Content starts
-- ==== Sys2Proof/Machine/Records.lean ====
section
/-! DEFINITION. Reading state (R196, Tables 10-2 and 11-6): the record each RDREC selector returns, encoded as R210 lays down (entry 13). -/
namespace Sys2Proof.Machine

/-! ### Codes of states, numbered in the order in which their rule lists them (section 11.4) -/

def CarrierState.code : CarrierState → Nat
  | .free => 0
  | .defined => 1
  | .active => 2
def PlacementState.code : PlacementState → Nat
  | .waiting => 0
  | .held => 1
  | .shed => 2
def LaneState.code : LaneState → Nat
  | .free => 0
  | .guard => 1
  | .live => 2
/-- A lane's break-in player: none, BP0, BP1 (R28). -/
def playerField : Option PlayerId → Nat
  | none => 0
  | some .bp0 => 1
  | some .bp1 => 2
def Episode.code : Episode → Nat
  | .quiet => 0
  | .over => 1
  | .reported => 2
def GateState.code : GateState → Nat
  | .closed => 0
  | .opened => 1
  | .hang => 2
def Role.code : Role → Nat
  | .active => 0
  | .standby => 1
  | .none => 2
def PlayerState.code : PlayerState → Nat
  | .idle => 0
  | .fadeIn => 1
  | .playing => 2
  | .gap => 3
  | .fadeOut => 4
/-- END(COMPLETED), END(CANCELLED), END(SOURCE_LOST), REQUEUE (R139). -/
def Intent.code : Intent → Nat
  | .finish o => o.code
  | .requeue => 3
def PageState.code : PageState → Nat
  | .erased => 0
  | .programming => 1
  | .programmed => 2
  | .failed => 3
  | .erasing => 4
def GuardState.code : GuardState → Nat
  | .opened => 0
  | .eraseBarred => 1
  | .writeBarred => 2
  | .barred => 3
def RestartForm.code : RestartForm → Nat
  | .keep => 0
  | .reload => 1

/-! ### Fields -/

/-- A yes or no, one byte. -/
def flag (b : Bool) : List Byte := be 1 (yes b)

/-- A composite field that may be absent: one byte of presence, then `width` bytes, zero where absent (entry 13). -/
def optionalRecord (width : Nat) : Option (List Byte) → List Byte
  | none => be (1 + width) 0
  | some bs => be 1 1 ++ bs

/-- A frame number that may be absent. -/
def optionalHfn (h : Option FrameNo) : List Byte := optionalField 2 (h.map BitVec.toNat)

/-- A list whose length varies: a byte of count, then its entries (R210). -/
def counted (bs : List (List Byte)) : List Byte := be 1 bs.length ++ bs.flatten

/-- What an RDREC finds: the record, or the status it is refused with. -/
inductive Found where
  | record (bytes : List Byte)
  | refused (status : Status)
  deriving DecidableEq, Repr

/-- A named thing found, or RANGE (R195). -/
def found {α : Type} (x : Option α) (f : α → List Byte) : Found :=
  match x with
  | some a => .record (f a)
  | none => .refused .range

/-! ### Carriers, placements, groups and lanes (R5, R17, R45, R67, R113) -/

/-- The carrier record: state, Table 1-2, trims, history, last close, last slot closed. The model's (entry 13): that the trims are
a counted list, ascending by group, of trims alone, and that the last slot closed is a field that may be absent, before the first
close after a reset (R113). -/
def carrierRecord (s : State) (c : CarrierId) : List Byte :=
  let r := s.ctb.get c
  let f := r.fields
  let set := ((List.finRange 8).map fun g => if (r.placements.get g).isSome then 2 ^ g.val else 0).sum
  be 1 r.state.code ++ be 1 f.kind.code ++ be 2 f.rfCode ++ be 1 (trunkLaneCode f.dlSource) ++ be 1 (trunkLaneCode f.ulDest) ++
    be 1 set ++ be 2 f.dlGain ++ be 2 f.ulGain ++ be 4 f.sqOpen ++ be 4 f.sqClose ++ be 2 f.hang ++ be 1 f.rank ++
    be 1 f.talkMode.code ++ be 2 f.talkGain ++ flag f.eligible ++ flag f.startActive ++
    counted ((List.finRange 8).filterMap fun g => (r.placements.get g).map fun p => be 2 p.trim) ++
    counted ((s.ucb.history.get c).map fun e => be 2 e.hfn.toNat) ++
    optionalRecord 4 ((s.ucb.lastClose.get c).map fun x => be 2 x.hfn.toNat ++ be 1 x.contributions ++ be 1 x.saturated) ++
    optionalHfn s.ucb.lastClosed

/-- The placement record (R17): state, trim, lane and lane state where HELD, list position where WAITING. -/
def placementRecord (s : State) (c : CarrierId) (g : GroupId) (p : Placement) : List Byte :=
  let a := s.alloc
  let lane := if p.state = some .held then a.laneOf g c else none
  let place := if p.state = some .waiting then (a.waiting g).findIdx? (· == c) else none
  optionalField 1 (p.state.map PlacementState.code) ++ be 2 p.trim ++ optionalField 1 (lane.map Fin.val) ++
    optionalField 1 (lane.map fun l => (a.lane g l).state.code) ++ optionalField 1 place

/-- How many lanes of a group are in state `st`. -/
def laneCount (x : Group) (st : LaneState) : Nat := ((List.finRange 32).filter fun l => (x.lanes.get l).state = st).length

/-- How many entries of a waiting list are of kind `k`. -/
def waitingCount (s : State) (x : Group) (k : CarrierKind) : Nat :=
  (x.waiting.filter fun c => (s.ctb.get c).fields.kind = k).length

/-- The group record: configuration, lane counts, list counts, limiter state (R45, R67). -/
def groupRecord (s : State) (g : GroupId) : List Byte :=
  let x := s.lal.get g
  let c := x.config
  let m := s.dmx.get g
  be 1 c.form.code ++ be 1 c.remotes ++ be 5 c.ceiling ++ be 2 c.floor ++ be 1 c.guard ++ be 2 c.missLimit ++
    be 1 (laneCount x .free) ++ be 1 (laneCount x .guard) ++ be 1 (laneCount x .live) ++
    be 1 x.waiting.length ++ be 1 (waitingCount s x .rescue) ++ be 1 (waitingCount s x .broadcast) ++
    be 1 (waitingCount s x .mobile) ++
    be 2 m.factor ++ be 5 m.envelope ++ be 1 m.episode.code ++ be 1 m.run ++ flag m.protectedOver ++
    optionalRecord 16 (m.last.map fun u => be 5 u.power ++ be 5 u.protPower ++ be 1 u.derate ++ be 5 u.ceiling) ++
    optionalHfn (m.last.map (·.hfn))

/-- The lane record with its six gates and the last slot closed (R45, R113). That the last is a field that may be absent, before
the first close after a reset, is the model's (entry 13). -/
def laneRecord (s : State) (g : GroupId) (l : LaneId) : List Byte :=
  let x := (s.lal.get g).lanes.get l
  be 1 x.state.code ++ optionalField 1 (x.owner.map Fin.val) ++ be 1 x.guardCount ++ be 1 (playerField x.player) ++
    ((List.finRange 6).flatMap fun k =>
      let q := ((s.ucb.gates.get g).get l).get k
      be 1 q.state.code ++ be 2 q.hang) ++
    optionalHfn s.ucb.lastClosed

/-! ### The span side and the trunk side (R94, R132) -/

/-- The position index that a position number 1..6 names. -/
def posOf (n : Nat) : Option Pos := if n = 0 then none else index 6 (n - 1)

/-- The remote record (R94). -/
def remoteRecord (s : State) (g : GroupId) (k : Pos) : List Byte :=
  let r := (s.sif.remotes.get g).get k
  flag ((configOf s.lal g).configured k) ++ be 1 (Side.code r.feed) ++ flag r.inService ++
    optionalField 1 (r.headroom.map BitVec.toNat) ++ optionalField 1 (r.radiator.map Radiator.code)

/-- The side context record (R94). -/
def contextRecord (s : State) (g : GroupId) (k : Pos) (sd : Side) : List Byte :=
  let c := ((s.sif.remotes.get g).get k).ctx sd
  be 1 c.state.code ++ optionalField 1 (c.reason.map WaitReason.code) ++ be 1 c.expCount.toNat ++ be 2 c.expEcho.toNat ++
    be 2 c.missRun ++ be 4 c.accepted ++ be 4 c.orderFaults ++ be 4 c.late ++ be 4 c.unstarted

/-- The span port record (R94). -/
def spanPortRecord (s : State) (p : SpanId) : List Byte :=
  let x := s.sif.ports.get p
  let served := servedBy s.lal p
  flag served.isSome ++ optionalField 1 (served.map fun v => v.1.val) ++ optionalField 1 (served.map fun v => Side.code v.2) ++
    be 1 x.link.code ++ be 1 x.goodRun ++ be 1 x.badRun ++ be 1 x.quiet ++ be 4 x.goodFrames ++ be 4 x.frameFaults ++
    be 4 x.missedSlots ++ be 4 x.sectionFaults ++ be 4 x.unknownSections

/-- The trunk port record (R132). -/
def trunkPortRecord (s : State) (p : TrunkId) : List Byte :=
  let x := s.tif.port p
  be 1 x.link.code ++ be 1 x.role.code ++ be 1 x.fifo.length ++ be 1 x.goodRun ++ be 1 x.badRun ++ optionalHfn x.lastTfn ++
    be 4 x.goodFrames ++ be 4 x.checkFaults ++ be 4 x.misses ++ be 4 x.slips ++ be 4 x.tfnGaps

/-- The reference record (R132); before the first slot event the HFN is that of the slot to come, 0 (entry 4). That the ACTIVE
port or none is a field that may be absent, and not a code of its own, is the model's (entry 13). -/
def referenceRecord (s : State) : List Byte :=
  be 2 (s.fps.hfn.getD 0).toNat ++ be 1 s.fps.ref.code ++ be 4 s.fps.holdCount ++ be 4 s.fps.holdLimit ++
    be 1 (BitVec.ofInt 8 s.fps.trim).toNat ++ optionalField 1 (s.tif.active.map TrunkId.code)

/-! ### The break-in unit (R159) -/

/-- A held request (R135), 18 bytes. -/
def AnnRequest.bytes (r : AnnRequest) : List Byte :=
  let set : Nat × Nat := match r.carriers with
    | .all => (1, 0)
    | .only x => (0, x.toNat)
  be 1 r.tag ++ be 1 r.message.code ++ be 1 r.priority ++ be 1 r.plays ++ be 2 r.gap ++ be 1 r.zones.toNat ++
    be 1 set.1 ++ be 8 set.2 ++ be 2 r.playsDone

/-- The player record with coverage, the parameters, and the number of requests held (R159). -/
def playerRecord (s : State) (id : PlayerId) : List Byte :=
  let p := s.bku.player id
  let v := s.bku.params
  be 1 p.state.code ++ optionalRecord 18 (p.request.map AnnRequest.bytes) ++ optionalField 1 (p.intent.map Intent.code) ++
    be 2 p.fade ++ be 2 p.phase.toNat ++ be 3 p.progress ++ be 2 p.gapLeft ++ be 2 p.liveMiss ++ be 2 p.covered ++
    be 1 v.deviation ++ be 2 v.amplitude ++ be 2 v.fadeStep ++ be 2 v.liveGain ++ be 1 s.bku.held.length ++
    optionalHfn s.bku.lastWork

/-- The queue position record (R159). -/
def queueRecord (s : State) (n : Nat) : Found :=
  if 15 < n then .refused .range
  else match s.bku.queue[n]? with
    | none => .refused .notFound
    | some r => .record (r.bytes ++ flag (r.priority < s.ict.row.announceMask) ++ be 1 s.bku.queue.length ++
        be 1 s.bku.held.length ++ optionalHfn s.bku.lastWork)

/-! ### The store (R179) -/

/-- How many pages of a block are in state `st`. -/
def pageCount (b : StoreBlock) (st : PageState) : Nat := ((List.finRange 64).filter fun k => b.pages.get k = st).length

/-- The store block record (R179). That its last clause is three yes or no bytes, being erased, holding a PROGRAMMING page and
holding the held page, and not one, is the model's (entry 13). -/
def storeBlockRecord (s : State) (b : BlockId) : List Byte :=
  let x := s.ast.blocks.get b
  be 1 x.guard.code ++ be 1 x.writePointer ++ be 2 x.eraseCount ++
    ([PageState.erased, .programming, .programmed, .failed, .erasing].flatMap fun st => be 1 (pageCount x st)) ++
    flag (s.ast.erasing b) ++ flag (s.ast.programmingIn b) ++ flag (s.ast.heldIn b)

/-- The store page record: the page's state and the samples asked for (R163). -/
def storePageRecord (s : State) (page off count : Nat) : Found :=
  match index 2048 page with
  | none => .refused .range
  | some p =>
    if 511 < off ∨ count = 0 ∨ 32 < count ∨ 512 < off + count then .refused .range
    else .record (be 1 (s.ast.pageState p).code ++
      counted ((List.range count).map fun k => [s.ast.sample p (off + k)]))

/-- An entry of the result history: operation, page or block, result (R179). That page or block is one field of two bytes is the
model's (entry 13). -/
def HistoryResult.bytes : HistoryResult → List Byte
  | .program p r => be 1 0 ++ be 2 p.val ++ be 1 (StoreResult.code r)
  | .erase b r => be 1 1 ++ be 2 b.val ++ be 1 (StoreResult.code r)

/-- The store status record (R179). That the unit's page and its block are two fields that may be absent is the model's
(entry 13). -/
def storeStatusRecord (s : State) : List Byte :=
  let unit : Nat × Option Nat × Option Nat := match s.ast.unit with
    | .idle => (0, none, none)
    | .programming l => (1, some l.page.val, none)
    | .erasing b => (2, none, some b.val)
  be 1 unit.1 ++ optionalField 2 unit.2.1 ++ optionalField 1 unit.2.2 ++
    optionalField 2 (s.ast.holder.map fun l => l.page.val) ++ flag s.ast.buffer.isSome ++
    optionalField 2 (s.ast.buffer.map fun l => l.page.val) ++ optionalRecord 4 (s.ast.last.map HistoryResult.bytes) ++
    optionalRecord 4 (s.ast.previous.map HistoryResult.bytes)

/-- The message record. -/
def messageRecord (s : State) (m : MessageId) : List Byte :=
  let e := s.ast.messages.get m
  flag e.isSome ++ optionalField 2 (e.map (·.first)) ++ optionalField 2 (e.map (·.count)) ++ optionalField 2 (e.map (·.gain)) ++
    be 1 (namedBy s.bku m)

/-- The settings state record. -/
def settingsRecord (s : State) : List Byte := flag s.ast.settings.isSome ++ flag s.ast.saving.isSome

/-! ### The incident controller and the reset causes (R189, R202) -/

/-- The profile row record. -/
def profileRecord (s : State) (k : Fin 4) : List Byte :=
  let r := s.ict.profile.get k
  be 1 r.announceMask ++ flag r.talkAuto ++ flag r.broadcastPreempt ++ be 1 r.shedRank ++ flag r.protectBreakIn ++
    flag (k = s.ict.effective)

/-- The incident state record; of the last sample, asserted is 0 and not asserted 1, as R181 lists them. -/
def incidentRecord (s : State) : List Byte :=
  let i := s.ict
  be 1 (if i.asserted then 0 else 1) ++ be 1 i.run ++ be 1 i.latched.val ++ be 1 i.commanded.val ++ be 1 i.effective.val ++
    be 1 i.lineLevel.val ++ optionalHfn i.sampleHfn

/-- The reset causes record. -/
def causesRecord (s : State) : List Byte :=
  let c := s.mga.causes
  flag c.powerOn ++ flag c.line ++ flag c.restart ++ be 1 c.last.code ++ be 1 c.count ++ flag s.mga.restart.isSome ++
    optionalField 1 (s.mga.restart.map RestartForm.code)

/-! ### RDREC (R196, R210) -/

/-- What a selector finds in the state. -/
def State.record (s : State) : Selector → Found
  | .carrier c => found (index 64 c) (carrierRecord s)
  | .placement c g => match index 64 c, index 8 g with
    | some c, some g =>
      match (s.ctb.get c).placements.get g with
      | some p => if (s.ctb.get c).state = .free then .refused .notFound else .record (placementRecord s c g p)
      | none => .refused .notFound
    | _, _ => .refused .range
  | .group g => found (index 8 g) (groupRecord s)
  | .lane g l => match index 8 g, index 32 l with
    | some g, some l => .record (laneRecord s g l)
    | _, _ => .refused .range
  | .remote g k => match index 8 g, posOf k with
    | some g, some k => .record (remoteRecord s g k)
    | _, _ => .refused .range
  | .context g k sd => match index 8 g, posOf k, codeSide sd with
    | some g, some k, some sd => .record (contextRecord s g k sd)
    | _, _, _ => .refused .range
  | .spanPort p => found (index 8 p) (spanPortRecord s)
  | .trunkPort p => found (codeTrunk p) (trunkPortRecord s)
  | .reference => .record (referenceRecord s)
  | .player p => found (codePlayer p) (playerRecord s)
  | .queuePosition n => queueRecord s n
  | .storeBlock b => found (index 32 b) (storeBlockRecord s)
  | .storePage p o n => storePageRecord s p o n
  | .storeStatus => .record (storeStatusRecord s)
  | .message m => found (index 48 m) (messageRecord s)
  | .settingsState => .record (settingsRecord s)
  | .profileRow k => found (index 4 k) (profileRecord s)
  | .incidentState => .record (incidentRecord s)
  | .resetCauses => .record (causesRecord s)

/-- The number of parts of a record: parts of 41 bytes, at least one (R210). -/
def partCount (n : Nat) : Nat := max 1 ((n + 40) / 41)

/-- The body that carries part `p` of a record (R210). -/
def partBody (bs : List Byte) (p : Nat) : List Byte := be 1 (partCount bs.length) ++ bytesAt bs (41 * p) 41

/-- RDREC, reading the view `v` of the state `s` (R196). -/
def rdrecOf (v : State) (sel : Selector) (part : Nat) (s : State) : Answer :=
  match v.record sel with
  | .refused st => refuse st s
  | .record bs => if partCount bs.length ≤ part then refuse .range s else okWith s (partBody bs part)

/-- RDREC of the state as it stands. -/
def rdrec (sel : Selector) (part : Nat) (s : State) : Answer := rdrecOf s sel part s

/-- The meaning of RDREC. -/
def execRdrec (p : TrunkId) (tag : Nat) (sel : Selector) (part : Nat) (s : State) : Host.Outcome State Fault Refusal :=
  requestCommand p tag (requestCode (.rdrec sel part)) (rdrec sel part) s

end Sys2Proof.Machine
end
Content ends
Work task :: Copy nothing beyond the line containing "(section 11.4) -/". Transcribe exactly from the first line of the entries down to that line, inclusive.

Result of the task ::
-- ==== Sys2Proof/Machine/Records.lean ====
section
/-! DEFINITION. Reading state (R196, Tables 10-2 and 11-6): the record each RDREC selector returns, encoded as R210 lays down (entry 13). -/
namespace Sys2Proof.Machine

/-! ### Codes of states, numbered in the order in which their rule lists them (section 11.4) -/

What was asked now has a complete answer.